Позабавившись некоторое время картинами и описаниями, которые дал мне коадъютор, мы покинули галерею и вошли в своего рода часовню, в которой были два алтаря с горящими перед ними лампадами, по обе стороны от высокого портала. Он открывался в большой сводчатый зал, украшенный историческими картинами из жизни святого Бруно и портретами генералов ордена со времени смерти великого основателя (1085) до настоящего времени. Под этими портретами находятся места для настоятелей, которые присутствуют на великом собрании. Впереди виден трон генерала; наверху висит изображение канонизированного Бруно, увенчанного звездами.
Коадъютор казался очарованным тем уважением, с которым я оглядывал эти святые объекты; и если бы час вечерни не приближался, мы провели бы больше времени в созерцании чудес Бруно, изображенных на нижних панелях зала. Мы покинули ту комнату, чтобы войти в извилистый проход (освещенный окнами в крыше), который привел нас в монастырь длиной шестьсот футов, от которого отходили два других, соединяясь с четвертым таких же самых необычайных размеров. Обширные ряды тонких колонн тянутся вокруг различных дворов здания, многие из которых превращены в сады, принадлежащие отдельным кельям. Мы продолжали бродить из монастыря в монастырь и блуждать по извилистым проходам и запутанным галереям этого огромного здания, пока коадъютор присутствовал на вечерне.
В каждой части структуры царил самый мертвенный покой: ни один звук не достигал моих ушей, кроме «минутных капель с карнизов». Я сел в нишу монастыря и погрузился в глубокую задумчивость, из которой был отозван возвращением нашего проводника, который, я полагаю, был почти склонен вообразить по выражению моего лица, что я размышляю, не остаться ли мне с ними навсегда.
Но я вскоре опомнился и выразил некоторое нетерпение увидеть великую часовню, к которой мы наконец прибыли после прохождения другого лабиринта монастырей. Галерея непосредственно перед ее входом казалась совсем веселой по сравнению с другими, которые я прошел, и обязана своей жизнерадостностью большому окну (украшенному плитами полированного мрамора), которое допускает вид на прекрасный лес и позволяет полному потоку света ударить в дверь часовни, которая также украшена мрамором в простом, но благородном стиле архитектуры.
Отец-ризничий стоял наготове на ступенях портала, чтобы дать нам допуск; и, распахнув створки, мы вошли в часовню и были поражены правильностью ее пропорций, торжественным величием сводчатого потолка и мягким торжественным светом, равномерно распределенным по каждой части здания. Никакие безвкусные украшения, никакие яркие картины не оскверняли святость места. Высокий алтарь, стоящий отдельно от стен, которые были обиты богатым бархатом, был единственным объектом, на который было потрачено много украшений; и, будучи великим праздником, он был усеян статуями из золота, святынями и канделябрами самой величественной формы и самого тонкого исполнения.
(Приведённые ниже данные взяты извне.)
@[simp] theorem State.stageCounts_pending (x : Snapshot) : (s.stageCounts x).pending = s.pending := by simp [State.stageCounts]
@[simp] theorem State.stageCounts_now (x : Snapshot) : (s.stageCounts x).now = s.now := by simp [State.stageCounts]
@[simp] theorem State.stageCounts_inReset (x : Snapshot) : (s.stageCounts x).inReset = s.inReset := by simp [State.stageCounts]
@[simp] theorem State.stageCounts_shelfResetArmed (x : Snapshot) : (s.stageCounts x).shelfResetArmed = s.shelfResetArmed := by simp [State.stageCounts]
@[simp] theorem State.stageCounts_capture (x : Snapshot) : (s.stageCounts x).capture = s.capture := by simp [State.stageCounts]
@[simp] theorem State.stageCounts_sensors (x : Snapshot) : (s.stageCounts x).sensors = s.sensors := by simp [State.stageCounts]
@[simp] theorem State.stageCounts_params (x : Snapshot) : (s.stageCounts x).params = s.params := by simp [State.stageCounts]
@[simp] theorem State.stageCounts_cycle (x : Snapshot) : (s.stageCounts x).cycle = s.cycle := by simp [State.stageCounts]
@[simp] theorem State.stageCounts_alloc (x : Snapshot) : (s.stageCounts x).alloc = s.alloc := by simp [State.stageCounts]
@[simp] theorem State.stageCounts_burst (x : Snapshot) : (s.stageCounts x).burst = s.burst := by simp [State.stageCounts]
@[simp] theorem State.stageCounts_ports (x : Snapshot) : (s.stageCounts x).ports = s.ports := by simp [State.stageCounts]
@[simp] theorem State.stageCounts_alerts (x : Snapshot) : (s.stageCounts x).alerts = s.alerts := by simp [State.stageCounts]
@[simp] theorem State.stageCounts_store (x : Snapshot) : (s.stageCounts x).store = s.store := by simp [State.stageCounts]
@[simp] theorem State.stageCounts_port (x : Snapshot) (q : LinkId) : (s.stageCounts x).port q = s.port q := by simp [State.port]
@[simp] theorem State.stageCounts_alert (x : Snapshot) (q : LinkId) : (s.stageCounts x).alert q = s.alert q := by simp [State.alert]
@[simp] theorem State.stageCounts_bindings (x : Snapshot) : (s.stageCounts x).bindings = s.bindings := by simp [State.bindings]
@[simp] theorem State.stageCounts_bayBlock (x : Snapshot) (m : Bay) : (s.stageCounts x).bayBlock m = s.bayBlock m := by simp [State.bayBlock]
@[simp] theorem State.stageCounts_occupied (x : Snapshot) (m : Bay) : (s.stageCounts x).occupied m = s.occupied m := by simp [State.occupied]

@[simp] theorem State.complete_pending (x : Snapshot) : (s.complete x).pending = s.pending := by simp [State.complete]
@[simp] theorem State.complete_now (x : Snapshot) : (s.complete x).now = s.now := by simp [State.complete]
@[simp] theorem State.complete_inReset (x : Snapshot) : (s.complete x).inReset = s.inReset := by simp [State.complete]
@[simp] theorem State.complete_shelfResetArmed (x : Snapshot) : (s.complete x).shelfResetArmed = s.shelfResetArmed := by simp [State.complete]
@[simp] theorem State.complete_capture (x : Snapshot) : (s.complete x).capture = s.capture := by simp [State.complete]
@[simp] theorem State.complete_sensors (x : Snapshot) : (s.complete x).sensors = s.sensors := by simp [State.complete]
@[simp] theorem State.complete_params (x : Snapshot) : (s.complete x).params = s.params := by simp [State.complete]
@[simp] theorem State.complete_cycle (x : Snapshot) : (s.complete x).cycle = s.cycle := by simp [State.complete]
@[simp] theorem State.complete_burst (x : Snapshot) : (s.complete x).burst = s.burst := by simp [State.complete]
@[simp] theorem State.complete_ports (x : Snapshot) : (s.complete x).ports = s.ports := by simp [State.complete]
@[simp] theorem State.complete_store (x : Snapshot) : (s.complete x).store = s.store := by simp [State.complete]
@[simp] theorem State.complete_port (x : Snapshot) (q : LinkId) : (s.complete x).port q = s.port q := by simp [State.port]
@[simp] theorem State.complete_bindings (x : Snapshot) : (s.complete x).bindings = s.bindings := by simp [State.bindings]
@[simp] theorem State.complete_bayBlock (x : Snapshot) (m : Bay) : (s.complete x).bayBlock m = s.bayBlock m := by simp [State.bayBlock]
@[simp] theorem State.complete_occupied (x : Snapshot) (m : Bay) : (s.complete x).occupied m = s.occupied m := by simp [State.occupied]

@[simp] theorem State.completeFlight_pending : (s.completeFlight).pending = s.pending := by unfold State.completeFlight; split <;> simp
@[simp] theorem State.completeFlight_now : (s.completeFlight).now = s.now := by unfold State.completeFlight; split <;> simp
@[simp] theorem State.completeFlight_inReset : (s.completeFlight).inReset = s.inReset := by unfold State.completeFlight; split <;> simp
@[simp] theorem State.completeFlight_shelfResetArmed : (s.completeFlight).shelfResetArmed = s.shelfResetArmed := by unfold State.completeFlight; split <;> simp
@[simp] theorem State.completeFlight_capture : (s.completeFlight).capture = s.capture := by unfold State.completeFlight; split <;> simp
@[simp] theorem State.completeFlight_sensors : (s.completeFlight).sensors = s.sensors := by unfold State.completeFlight; split <;> simp
@[simp] theorem State.completeFlight_params : (s.completeFlight).params = s.params := by unfold State.completeFlight; split <;> simp
@[simp] theorem State.completeFlight_cycle : (s.completeFlight).cycle = s.cycle := by unfold State.completeFlight; split <;> simp
@[simp] theorem State.completeFlight_burst : (s.completeFlight).burst = s.burst := by unfold State.completeFlight; split <;> simp
@[simp] theorem State.completeFlight_ports : (s.completeFlight).ports = s.ports := by unfold State.completeFlight; split <;> simp
@[simp] theorem State.completeFlight_store : (s.completeFlight).store = s.store := by unfold State.completeFlight; split <;> simp
@[simp] theorem State.completeFlight_port  (q : LinkId) : (s.completeFlight).port q = s.port q := by simp [State.port]
@[simp] theorem State.completeFlight_bindings  : (s.completeFlight).bindings = s.bindings := by simp [State.bindings]
@[simp] theorem State.completeFlight_bayBlock  (m : Bay) : (s.completeFlight).bayBlock m = s.bayBlock m := by simp [State.bayBlock]
@[simp] theorem State.completeFlight_occupied  (m : Bay) : (s.completeFlight).occupied m = s.occupied m := by simp [State.occupied]
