theorem State.takeQuiet_filter : ((s.takeQuiet n t).capture.get n).filter = (s.capture.get n).filter := by
  unfold State.takeQuiet
  split
  · exact State.setDecoder_filter _ _ _ rfl
  · rfl

theorem State.takeGap_filter : ((s.takeGap n t).capture.get n).filter = (s.capture.get n).filter := by
  unfold State.takeGap
  split
  · exact State.captureError_filter _ _ _ _ _
  · rfl

theorem State.takePulse_filter : ((s.takePulse n t).capture.get n).filter = (s.capture.get n).filter := by
  unfold State.takePulse
  split
  · exact State.captureError_filter _ _ _ _ _
  · rfl

theorem State.takeStuck_filter : ((s.takeStuck n t).capture.get n).filter = (s.capture.get n).filter := by
  unfold State.takeStuck
  split
  · rw [State.captureError_filter]; rfl
  · rfl

theorem State.takeTail_filter : ((s.takeTail n t).capture.get n).filter = (s.capture.get n).filter := by
  unfold State.takeTail
  split
  · rw [State.deliverSample_capture]; exact State.setDecoder_filter _ _ _ rfl
  · rfl

/-- What falls due leaves the filter as it is (R3). -/
theorem State.settleLine_filter : ((s.settleLine n t).capture.get n).filter = (s.capture.get n).filter := by
  unfold State.settleLine
  rw [State.takeStuck_filter, State.takeQuiet_filter, State.takePulse_filter, State.takeGap_filter, State.takeTail_filter]

end Filter

/-! ### One decoder -/

/-- A decoder's partial values lie in range, and its candidate is no later than now and, unless RST holds it off, open exactly
while the raw level differs (R2, R5). -/
def Decoder.soundAt (d : Decoder) (inReset : Bool) (now : Nat) : Prop :=
  (∀ v, d.temp = some v → v ≤ 1023) ∧ (∀ v, d.power = some v → v ≤ 1023) ∧
    (inReset = false → (d.candidate.isSome = true ↔ d.raw ≠ d.level)) ∧ ∀ c, d.candidate = some c → c ≤ now

section OneDecoder
variable {d d' : Decoder} {inReset : Bool} {now : Nat}

/-- A change that leaves the filter and no new values. -/
theorem Decoder.soundAt.of_filter (h : d.soundAt inReset now) (hfilter : d'.filter = d.filter)
    (htemp : d'.temp = none ∨ d'.temp = d.temp) (hpower : d'.power = none ∨ d'.power = d.power) : d'.soundAt inReset now := by
  obtain ⟨ht, hp, hopen, hsince⟩ := h
  simp only [Decoder.filter, Prod.mk.injEq] at hfilter
  obtain ⟨hraw, hcandidate, hlevel⟩ := hfilter
  refine ⟨fun v hv => ?_, fun v hv => ?_, ?_, ?_⟩
  · obtain h | h := htemp
    · simp [h] at hv
    · exact ht v (h ▸ hv)
  · obtain h | h := hpower
    · simp [h] at hv
    · exact hp v (h ▸ hv)
  · rw [hraw, hcandidate, hlevel]; exact hopen
  · rw [hcandidate]; exact hsince

theorem Decoder.soundAt.abandoned (h : d.soundAt inReset now) (start : Nat) (c : CaptureCause) :
    ((d.abandon start).count c).soundAt inReset now :=
  h.of_filter (by simp) (.inl (by simp)) (.inl (by simp))

theorem Decoder.soundAt.later (h : d.soundAt inReset now) {t : Nat} (ht : now ≤ t) : d.soundAt inReset t :=
  ⟨h.1, h.2.1, h.2.2.1, fun c hc => (h.2.2.2 c hc).trans ht⟩
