/-- Opcode 0x71 (R68). -/
noncomputable def decode71 (w : W32) : Except Reject Instr :=
  match (enFn w).toNat with
  | 0 => zeros 0x00000038 w (.accZero ((enImm w).extractLsb' 0 3))
  | 1 => zeros 0x00000020 w (.accLd (enSa w) (enSb w) (enSd w) ((enImm w).extractLsb' 3 2) ((enImm w).extractLsb' 0 3))
  | 2 => zeros 0x00000020 w (.accSt (enSa w) (enSb w) (enSd w) ((enImm w).extractLsb' 3 2) ((enImm w).extractLsb' 0 3))
  | 3 =>
    if (enImm w).getLsbD 3 then zeros 0x00000030 w (.accRowWrite (enSa w) (enSb w) ((enImm w).extractLsb' 0 3)) else zeros 0x00000030 w (.accRowRead (enSa w) (enSb w) ((enImm w).extractLsb' 0 3))
  | 4 => zeros 0x00000038 w (.accScale (enSa w) ((enImm w).extractLsb' 0 3))
  | _ => .error .reservedFunction

/-- Opcode 0x72 (R68). -/
noncomputable def decode72 (w : W32) : Except Reject Instr :=
  match (enFn w).toNat with
  | 0 => zeros 0x0000003C w (.skdSet (enSa w) (enSb w) ((enImm w).extractLsb' 0 2))
  | 1 => zeros 0x0000003C w (.skdReset ((enImm w).extractLsb' 0 2))
  | 2 => zeros 0x0000003C w (.skdPos (enSd w) ((enImm w).extractLsb' 0 2))
  | _ => .error .reservedFunction

/-- Opcode 0x80 (R68). -/
noncomputable def decode80 (w : W32) : Except Reject Instr :=
  match (enFn w).toNat with
  | 0 => zeros 0x00000030 w (.cbCfg (enSa w) (enSb w) (enSd w) ((enImm w).extractLsb' 0 4))
  | 1 => zeros 0x00000030 w (.cbPut (enSa w) (enSd w) ((enImm w).extractLsb' 0 4))
  | 2 => zeros 0x00000030 w (.cbGet (enSa w) (enSd w) ((enImm w).extractLsb' 0 4))
  | 3 => zeros 0x00000030 w (.cbRoom (enSd w) ((enImm w).extractLsb' 0 4))
  | 4 => zeros 0x00000030 w (.cbCount (enSd w) ((enImm w).extractLsb' 0 4))
  | 5 => zeros 0x00000020 w (.cbWait (enSa w) ((enImm w).extractLsb' 4 1) ((enImm w).extractLsb' 0 4))
  | _ => .error .reservedFunction

/-- Opcode 0x81 (R68). -/
noncomputable def decode81 (w : W32) : Except Reject Instr :=
  match (enFn w).toNat with
  | 0 => .ok (.engBind (enSa w) (enSd w))
  | 1 => .ok (.engArm (enSa w))
  | 2 => .ok (.engOnce (enSa w))
  | 3 => .ok (.engUnbind (enSa w))
  | 4 => .ok (.engStat (enSa w) (enSd w))
  | _ => .error .reservedFunction

/-- Opcode 0x82 (R68). -/
noncomputable def decode82 (w : W32) : Except Reject Instr :=
  match (enFn w).toNat with
  | 0 => zeros 0x0000003C w (.copyLin (enSa w) (enSb w) (enSd w) ((enImm w).extractLsb' 0 2))
  | 1 => zeros 0x0000003C w (.copyTile2d (enSa w) (enSb w) (enSd w) ((enImm w).extractLsb' 0 2))
  | 2 => zeros 0x0000003C w (.copyPeer (enSa w) (enSb w) (enSd w) ((enImm w).extractLsb' 0 2))
  | 3 => zeros 0x0000003C w (.copyBcast (enSa w) (enSb w) (enSd w) ((enImm w).extractLsb' 0 2))
  | _ => .error .reservedFunction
Четыре из последних, гигантского размера, были помещены на ступенях; которые, вместе с частью инкрустированного пола внутри хора, были устланы красивыми коврами.
Освещение столь многих свечей, ударяющих по святыням, кадилам и столбам из полированной яшмы, поддерживающим балдахин алтаря, произвело удивительный эффект; и, поскольку остальная часть часовни была видна только при слабом внешнем свете, проникающем сверху, великолепие и достоинство алтаря были усилены контрастом. Я удалился на мгновение от него и, сев в одно из самых дальних мест хора, посмотрел на него и вообразил, что вся структура возникла «тонкой магией», как испарение.